A small library for publishing metrics when running a workflow using the Benchmark AI infrastructure.
# Installation
```
pip install benchmarkai-client-lib
```
# API
The library provides a single method:
```
def emit(metrics: Dict[str, float])
```
PS: This library also works with Python 2, which has no type system.
## Example usage
```python
from benchmarkai import emit
def my_fancy_benchmark():
import time
begin = time.time()
for epoch in range(100):
execute_training()
elapsed_time = time.time() - begin
emit({"alexnet.batchsize16.latency": elapsed_time})
```
## Performance
As the author you don't need to worry about `emit()` being slow since it does 2 things:
- serializes `metrics` into JSON
- writes this string into a file (see the internal details)
So it will be as slow as these operations can be, which are quite fast.
## Accepted values
The dictionary provided by the `metrics` parameter is in the form:
`"metric-name" => value`
- `metric-name` is a `string`
- `value` is a `float`
# Running tests
To set up the environment to run the tests, the file `test-environment.yml` is provided. This conda environment file
has all dependencies required to run the tests.
```
$ conda env create -f test-environment.yml
$ conda activate benchmark-ai-client-library-tests
$ tox
```
# Internal details
## Modes
The library can be used in these modes as of now:
1. Stdout printing (this is the **default** mode)

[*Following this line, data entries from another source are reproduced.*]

theorem barrier_released (s : State) (k : BarrierInfo) (e : SchedEntry) (g : RouteGroup) (hb : s.body.hasBeat = true)
    (hfirst : s.body.nextEntry.any (fun x => decide (Machine.firingOrder x.kind < 3)) = false) (hmade : s.body.clock.made = true)
    (hrel : k.releasing = none) (hk : s.body.sched.barriers = [k]) (he : s.body.barrierEntry k = some e)
    (hbeat : e.beat ≤ s.body.clock.beat) (hdec : k.decided ≠ some s.body.clock.beat)
    (hearliest : ∀ x ∈ s.body.sched.entries, x ≠ e → ∀ m, s.body.dueAt x = some m → earlier (s.body.clock.beat, e.tick, 3) m = true)
    (hok : s.body.groupOk s.vault.serial (barrierGroup e) = true) (hg : s.body.group? (barrierGroup e) = some g)
    (hready : ∀ n ∈ k.notices, n.kind = .ready)
    (hall : ∀ m ∈ g.members, ∃ n ∈ k.notices, n.member = m ∧ s.body.counts n s.body.clock.beat = true)
    (hp : e.part < 4) (hlen : e.part < s.body.parts.length) (ht : e.token ≠ 0) : ∃ t : State,
    exec .barrierDecision s = .next t ∧ t.body.sched.entries = s.body.sched.entries.erase e ∧ t.body.sched.barriers = [] ∧
    (⟨e.token, none⟩ : Done) ∈ (t.body.part e.part).board ∧ (t.body.part e.part).fstate = (s.body.part e.part).fstate ∧
    t.body.clock = { s.body.clock with now := max s.body.clock.now (s.body.clock.beatStart + e.tick) } := by
  obtain ⟨hmem, hkind, hpart, hid⟩ := barrierEntry_spec s.body k e he
  have hnext : (releasing s.body k).nextEntry = some e := by
    refine nextEntry_of_earliest _ e _ hb hmem (dueAt_releasing s.body k e he hbeat) fun x hx hne m hm => ?_
    rcases dueAt_of_releasing s.body k x m hk hmade hdec hrel hm with hdue | hdue
    · exact hearliest x hx hne m hdue
    · have hnot := (earlier_iff _ _).1 (hearliest x hx hne _ hdue)
      exact absurd hnot (by simp)
  have hdone : s.body.barrierDecision s.vault =
      ((releasing s.body k).until_ (s.body.clock.beatStart + e.tick)).closeBarrier e (some s.body.clock.beat) none := by
    rw [barrierDecision_one _ _ k hb hfirst hmade hk, decideOne_releases _ _ k e g hk he hbeat hdec hrel hok hg hready hall]
    show (releasing s.body k).releases 1 = _
    rw [Body.releases, releaseNext_releasing s.body k e he hnext]
    rfl
  obtain ⟨hentries, hnone, hparts, hclock⟩ := closeBarrier_one ((releasing s.body k).until_ (s.body.clock.beatStart + e.tick)) _ e
    (some s.body.clock.beat) none rfl hkind hpart hid hp ht
  have hpartOf : (s.body.barrierDecision s.vault).part e.part = (s.body.part e.part).complete e.token none := by
    rw [hdone, Body.part, hparts]
    exact alterPart_same _ _ _ hlen
  refine ⟨_, exec_barrierDecision s, ?_⟩
  dsimp only
  rw [hpartOf, hdone]
  exact ⟨hentries, hnone, mem_board_complete _ _ _, rfl, hclock⟩

theorem barrier_waitsForTick (s : State) (k : BarrierInfo) (e x : SchedEntry) (g : RouteGroup) (hb : s.body.hasBeat = true)
    (hmade : s.body.clock.made = true) (hrel : k.releasing = none) (hk : s.body.sched.barriers = [k])
    (he : s.body.barrierEntry k = some e) (hbeat : e.beat ≤ s.body.clock.beat) (hdec : k.decided ≠ some s.body.clock.beat)
    (hes : s.body.sched.entries = [e, x]) (hx : x.kind ≠ 2) (horder : 3 < Machine.firingOrder x.kind) (hxb : x.beat = s.body.clock.beat)
    (hxt : x.tick < e.tick) (hok : s.body.groupOk s.vault.serial (barrierGroup e) = true)
    (hg : s.body.group? (barrierGroup e) = some g) (hready : ∀ n ∈ k.notices, n.kind = .ready)
    (hall : ∀ m ∈ g.members, ∃ n ∈ k.notices, n.member = m ∧ s.body.counts n s.body.clock.beat = true) : ∃ t : State,
    exec .barrierDecision s = .next t ∧
    t.body = { s.body with sched := { s.body.sched with
      barriers := [{ k with decided := some s.body.clock.beat, releasing := some s.body.clock.beat }] } } ∧
    t.body.nextEntry = some x := by
  obtain ⟨-, hkind, -, -⟩ := barrierEntry_spec s.body k e he
  have hfirst : s.body.nextEntry.any (fun y => decide (Machine.firingOrder y.kind < 3)) = false := by
    cases hn : s.body.nextEntry with
    | none => rfl
    | some y =>
      obtain ⟨-, m, -, l, r, hsplit, -, -⟩ := nextEntry_firesFirst s.body y hn
      have hy : y ∈ [e, x] := by rw [← hes, hsplit]; simp
      rcases List.mem_pair.1 hy with rfl | rfl
      · simp [hkind, Machine.firingOrder]
      · simpa using horder.le
  have hdue : (releasing s.body k).dueAt x = some (x.beat, x.tick, Machine.firingOrder x.kind) := by
    simp [Body.dueAt, releasing, hxb, hx]
  have hnext : (releasing s.body k).nextEntry = some x := by
    refine nextEntry_of_earliest _ x _ hb (by simp [releasing, hes]) hdue fun y hy hne m hm => ?_
    have hye : y = e := by simpa [releasing, hes, hne] using hy
    subst hye
    rw [dueAt_releasing s.body k y he hbeat] at hm
    exact Option.some.inj hm ▸ (earlier_iff _ _).2 (.inr ⟨hxb, .inl hxt⟩)
  have hdone : s.body.barrierDecision s.vault = releasing s.body k := by
    rw [barrierDecision_one _ _ k hb hfirst hmade hk, decideOne_releases _ _ k e g hk he hbeat hdec hrel hok hg hready hall]
    show (releasing s.body k).releases 1 = _
    rw [Body.releases, releaseNext_otherKind _ x hnext hx]
  refine ⟨_, exec_barrierDecision s, hdone, ?_⟩
  dsimp only
  rw [hdone, hnext]

/-- A message leaves the schedule alone. -/
theorem raise_contained_sched (b : Body) (ty i k a : Nat) : (b.raise ty i .contained k a).sched = b.sched := by
  obtain ⟨ps, wh, mf, sc, dv, hform⟩ := message_contained_form b ty i k a false false
  rw [Body.raise, hform]

/-- R270: the one barrier fails: it leaves the schedule, its token completes FAILED, and the partition's streams stop. -/
theorem failBarrier_one (b : Body) (k : BarrierInfo) (e : SchedEntry) (absent : List Nat) (hk : b.sched.barriers = [k])
    (hkind : e.kind = 2) (hpart : k.part = e.part) (hid : k.id = barrierId e) (hp : e.part < 4) (hlen : e.part < b.parts.length)
    (ht : e.token ≠ 0) (hrun : (b.part e.part).fstate = .running) :
    (b.failBarrier e absent).sched.entries = b.sched.entries.erase e ∧ (b.failBarrier e absent).sched.barriers = [] ∧
    (⟨e.token, some kBarrierAbsent⟩ : Done) ∈ ((b.failBarrier e absent).part e.part).board ∧
    ((b.failBarrier e absent).part e.part).fstate = .stopped := by
  obtain ⟨hentries, hnone, hparts, -⟩ := closeBarrier_one b k e (some b.clock.beat) (some kBarrierAbsent) hk hkind hpart hid hp ht
  have hclosed : (b.closeBarrier e (some b.clock.beat) (some kBarrierAbsent)).part e.part =
      (b.part e.part).complete e.token (some kBarrierAbsent) := by
    rw [Body.part, hparts]
    exact alterPart_same _ _ _ hlen
  unfold Body.failBarrier Body.raiseBarrier
  rw [if_pos hp, if_pos hp]
  generalize b.closeBarrier e (some b.clock.beat) (some kBarrierAbsent) = c at hentries hnone hclosed
  generalize hdetail : barrierId e + (absent.head?.getD 0xFFF) * 2 ^ 16 = detail
  obtain ⟨sn, hraised⟩ := (raise_partition_sameWork c e.part kBarrierAbsent detail hp).part
  have hsched : ((c.raise tPartition e.part .contained kBarrierAbsent detail).faultStop e.part kBarrierAbsent).sched = c.sched :=
    (faultStop_keptTime _ _ _).sched.trans (raise_contained_sched c _ _ _ _)
  obtain ⟨hstopped, hboard, -, -, -⟩ := faultStop_running (c.raise tPartition e.part .contained kBarrierAbsent detail) e.part kBarrierAbsent
    (by rw [hraised, hclosed]; exact hrun)
  rw [hsched, hboard, hraised, hclosed]
  exact ⟨hentries, hnone, mem_board_complete _ _ _, hstopped⟩

theorem barrier_fails (s : State) (k : BarrierInfo) (e : SchedEntry) (g : RouteGroup) (hb : s.body.hasBeat = true)
    (hmade : s.body.clock.made = true) (hrel : k.releasing = none)
    (hfirst : s.body.nextEntry.any (fun x => decide (Machine.firingOrder x.kind < 3)) = false)
    (hk : s.body.sched.barriers = [k]) (he : s.body.barrierEntry k = some e)
    (hlimit : e.beat + barrierSlack e ≤ s.body.clock.beat) (hdec : k.decided ≠ some s.body.clock.beat)
    (hok : s.body.groupOk s.vault.serial (barrierGroup e) = true) (hg : s.body.group? (barrierGroup e) = some g)
    (hmembers : g.members ≠ []) (hsilent : k.notices = []) (hp : e.part < 4) (hlen : e.part < s.body.parts.length) (ht : e.token ≠ 0)
    (hrun : (s.body.part e.part).fstate = .running) : ∃ t : State,
    exec .barrierDecision s = .next t ∧ t.body.sched.entries = s.body.sched.entries.erase e ∧
    (⟨e.token, some kBarrierAbsent⟩ : Done) ∈ (t.body.part e.part).board ∧ (t.body.part e.part).fstate = .stopped := by
  obtain ⟨-, hkind, hpart, hid⟩ := barrierEntry_spec s.body k e he
  have hbeat : e.beat ≤ s.body.clock.beat := Nat.le_of_add_right_le hlimit
  have hfail : s.body.decide_ s.vault.serial e k s.body.clock.beat = .fail g.members := by
    rw [decide_ready _ _ e k g _ hok hg (by simp [hsilent]) hbeat, missing_all _ k g _ hsilent, if_pos hlimit]
    exact if_neg (by simpa using hmembers)
  have hone : s.body.decideOne s.vault k = s.body.failBarrier e g.members := by
    rw [decideOne_taken _ _ k e he hbeat hdec hrel, hfail]
  obtain ⟨hentries, hnone, hboard, hstopped⟩ := failBarrier_one s.body k e g.members hk hkind hpart hid hp hlen ht hrun
  have hdone : s.body.barrierDecision s.vault = s.body.failBarrier e g.members := by
    rw [barrierDecision_one _ _ k hb hfirst hmade hk, hone, hnone]
    rfl
  refine ⟨_, exec_barrierDecision s, ?_⟩
  dsimp only
  rw [hdone]
  exact ⟨hentries, hboard, hstopped⟩

/-- Settles O30: arrival and LATE for the barrier of an identifier, and the decisions of the one barrier that is open. -/
theorem barrierLife : Obligations.BarrierLife :=
  ⟨barrier_arrives, late_noticed, barrier_released, barrier_waitsForTick, barrier_fails, fun _ => rfl⟩

end Sys2Proof.Proofs
end

section
/-!
PROOFS. Droops and die sensors (11, R284, R286, R399): what a droop marks, units that stop for heat and resume, and the fatal path at TRIP_C.
-/

namespace Sys2Proof.Proofs

open Sys2Proof Sys2Proof.Machine Sys2Proof.Laws

/-! ## The rows -/

theorem exec_droopDetected (s : State) (h : Nat) (hh : h < 2) :
    exec (.droopDetected h) s = .next { s with body := s.body.droopDetected h } :=
  onBody_of _ s (fun b => b.droopDetected h) (decide_eq_true hh)

theorem exec_droopRelease (s : State) (h n : Nat) (hh : h < 2) :
    exec (.droopRelease h n) s = .next { s with body := s.body.droopRelease h n } :=
  onBody_of _ s (fun b => b.droopRelease h n) (decide_eq_true hh)

theorem exec_dieOvertemp (s : State) (h i : Nat) (hh : h < 2) :
    exec (.dieOvertemp h i) s = .next { s with body := s.body.dieOvertemp h i } :=
  onBody_of _ s (fun b => b.dieOvertemp h i) (decide_eq_true hh)

theorem exec_dieOvertempResume (s : State) (h : Nat) (hh : h < 2) :
    exec (.dieOvertempResume h) s = .next { s with body := s.body.overtempResume h } :=
  onBody_of _ s (fun b => b.overtempResume h) (decide_eq_true hh)

theorem exec_dieOvertrip (s : State) (h i : Nat) (hh : h < 2) :
    exec (.dieOvertrip h i) s = .next { s with body := s.body.dieOvertrip h i } :=
  onBody_of _ s (fun b => b.dieOvertrip h i) (decide_eq_true hh)

/-! ## Droop (R284) -/

theorem droopDetected_west (b : Body) : b.droopDetected 0 =
    { b with power := { b.power with droopWest := true, lastStretch := some b.clock.now } } := by
  simp [Body.droopDetected]

theorem droopDetected_east (b : Body) : b.droopDetected 1 =
    { b with power := { b.power with droopEast := true, lastStretch := some b.clock.now } } := by
  simp [Body.droopDetected]

theorem droopRelease_west (b : Body) (n : Nat) : b.droopRelease 0 n = if b.power.droopWest then { b with power := { b.power with
    droopWest := false, lastStretch := some b.clock.now, stretched := (b.power.stretched + n) % 2 ^ 64 } } else b := by
  simp [Body.droopRelease, wrap]

theorem droopRelease_east (b : Body) (n : Nat) : b.droopRelease 1 n = if b.power.droopEast then { b with power := { b.power with
    droopEast := false, lastStretch := some b.clock.now, stretched := (b.power.stretched + n) % 2 ^ 64 } } else b := by
  simp [Body.droopRelease, wrap]

/-! ## A hot sensor (R286, R399) -/

/-- A list of temperatures in which the sensor at a place reads at least `t`, as `hotSensor` makes it. -/
def warmed (i t : Nat) (xs : List Int) : List Int := if i < xs.length then xs.modify i (fun x => max x t) else xs ++ [(t : Int)]

theorem mem_warmed (i t : Nat) (xs : List Int) : ∃ x ∈ warmed i t xs, (t : Int) ≤ x := by
  unfold warmed
  split
  · next hi =>
    refine ⟨max xs[i] t, List.mem_of_getElem? (i := i) ?_, Int.le_max_right _ _⟩
    rw [List.getElem?_modify, List.getElem?_eq_getElem hi]
    simp
  · exact ⟨t, by simp, le_refl _⟩

theorem hotSensor_form (b : Body) (h i t : Nat) : ∃ w e, b.hotSensor h i t = { b with power := { b.power with west := w, east := e } } ∧
    ∃ x ∈ if h = 0 then w else e, (t : Int) ≤ x := by
  dsimp only [Body.hotSensor]
  by_cases hw : h = 0
  · exact ⟨warmed (b.sensorPlace h i) t b.power.west, b.power.east, by rw [if_pos hw]; rfl, by rw [if_pos hw]; exact mem_warmed _ _ _⟩
  · exact ⟨b.power.west, warmed (b.sensorPlace h i) t b.power.east, by rw [if_neg hw]; rfl, by rw [if_neg hw]; exact mem_warmed _ _ _⟩

/-! ## Units that stop (R65, R195) -/

theorem pitchStop_state (now : Nat) (x : Pitch) : (x.stop now).state = if x.state = .stopped then .stopped else .stopping := by
  unfold Pitch.stop
  cases hs : x.state <;> simp [hs]

theorem engineStop_state (now : Nat) (x : Engine) : (x.stop now false).state = if x.state = .stopping then .stopping else .stopped := by
  unfold Engine.stop Engine.stopped
  cases hs : x.state <;> simp [hs]

/-- A list of a half's pitches names a pitch if it is of that half. -/
theorem unitsOf_contains (h p : Nat) : (unitsOf h).contains p = decide (p / 2 = h) := by
  rw [Bool.eq_iff_iff]
  simp [unitsOf]
  omega

/-- A unit is asked to stop if it is of the half, and the half is not FENCED. -/
theorem asked_iff (b : Body) (h p : Nat) : ((unitsOf h).contains p && !b.fenced (p / 2)) = true ↔ p / 2 = h ∧ b.fenced h = false := by
  rw [unitsOf_contains, Bool.and_eq_true, decide_eq_true_eq, Bool.not_eq_true']
  exact and_congr_right fun hp => by rw [hp]

theorem stopUnits_pitch (b : Body) (h p : Nat) (hp : p < b.pitches.length) : ((b.stopUnits (unitsOf h)).pitch p).state =
    if p / 2 = h ∧ b.fenced h = false ∧ (b.pitch p).state ≠ .stopped then .stopping else (b.pitch p).state := by
  rw [Body.pitch, Body.stopUnits, zipIdx_map_getD, if_pos hp]
  show (if ((unitsOf h).contains p && !b.fenced (p / 2)) = true then (b.pitch p).stop b.clock.now else b.pitch p).state = _
  by_cases hasked : p / 2 = h ∧ b.fenced h = false
  · rw [if_pos ((asked_iff b h p).2 hasked), pitchStop_state]
    by_cases hs : (b.pitch p).state = .stopped <;> simp [hasked, hs]
  · rw [if_neg (mt (asked_iff b h p).1 hasked), if_neg fun hc => hasked ⟨hc.1, hc.2.1⟩]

1. Benchmark AI infrastructure
To control which behavior is desired, the environment variable `BENCHMARK_AI` can be set to one of the values:
- `stdout`: The **default** mode. In this configuration, the `emit()` method is equivalent to:
```python
def emit(metrics):
import json
print(json.dumps(metrics))
```
- `fifo`: When running inside Benchmark AI infrastructure this is the mode used.
### Fifo mode
In this mode, the `emit()` method writes JSON string to a file that was created as a
[named pipe](https://docs.python.org/3.7/library/os.html#os.mkfifo). It does **NOT** write to `stdout`.
Keep in mind that the client library does **NOT** create the *named pipe* file, this is delegated to the
"daemon process", which will be running alongside the benchmark process in the Benchmark AI infrastructure.
The daemon process is responsible to:
- create the *named pipe*
- read the contents from this pipe
- post the contents of this pipe to the metrics servers (eg.: Elastic Search, Cloudwatch, etc.)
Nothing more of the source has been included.